Furthermore, generalized additive models (GAM) were used to identify non-linear relationships between TBil and POD. Then a two-piecewise regression model was performed to calculate the saturation effect of TBil on POD in terms of the smoothing spline. Lastly, subgroup analyses were performed using stratified logistic regression models. The modifications and interactions of subgroups were inspected by likelihood ration tests. All of the analyses were performed with the statistical software package R (http://www.R-project.org, 12 January 2022, The R Foundation) and Empowerstats (http://www.empowerstats.com, 12 January 2022, X&Y Solutions, Inc., Boston, MA, USA). p values less than 0.05 were considered statistically significant.

3. Results

3.1. The Selection of Enrolled Patients

A total of 472 patients underwent OLT between 1 April 2019 and 31 March 2021. Of the 472 recipients, 402 were eligible for the study and 70 were excluded. Of the 70 excluded subjects, 5 were younger than 18 years old, 25 underwent re-transplantation, and the remaining 40 had missing data or were unable to assess the mental status due to coma or deep sedation (Figure 1).
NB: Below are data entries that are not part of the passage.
-- ==== Sys2Proof/Word.lean ====
section
/-! DEFINITION. Word: the byte and the byte string of rule R9 (00_scope.md). -/

namespace Sys2Proof

/-- A byte: an unsigned 8-bit value, 0x00 to 0xFF (R9). -/
abbrev Byte := BitVec 8

/-- A byte string: a finite sequence of bytes, index 0 the first byte on the wire (R9, R51). -/
abbrev Bytes := List Byte

end Sys2Proof
end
3.2. Baseline Characteristics of the Patients

Baseline characteristics are listed in Table 1. There were no statistically significant differences in gender, creatinine, hepatitis C, alcohol consumption, diabetes mellitus, hypertension, cardiovascular disease, donation after brain death (DBD), graft weight, auto-transfusion, post-transplant ammonia, or post-transplant sedatives among different TBil groups.
The highest TBil group (T3) had a younger age, higher MELD score, higher international normalized ratio (INR), higher TBil level, and lower serum sodium (p < 0.05). Compared with the group T3, significantly less patients were transplanted for malignancy, transplanted with encephalopathy, or underwent preoperative artificial liver support and RRT in other two groups (T1 and T2). Group T3 had higher intraoperative bleeding and was transfused with more red blood cell (RBC) and fresh frozen plasma (FFP) (p < 0.05). The intraoperative urine output was lower and more RRT was required in Group T3. The risk of POD was about three times higher in the high bilirubin level group (T3) than the low bilirubin group (T1) (29.8% vs. 10.1%, p < 0.001).

3.3. Univariate Analysis

The univariate analysis showed that the TBil level, INR, malignancy, encephalopathy, artificial liver support, intraoperative auto-transfusion, and post-transplant ammonia were positively correlated with the incidence of POD (Table 2). While the other factors, including age, gender, body mass index (BMI), creatinine, serum sodium, alcohol consumption, diabetes mellitus, hypertension, cardiovascular disease, hepatitis B, RRT, DBD, ABO compatibility, intraoperative transfusion and bleeding, and intraoperative RRT were found to have no significant correlations with POD (p > 0.05).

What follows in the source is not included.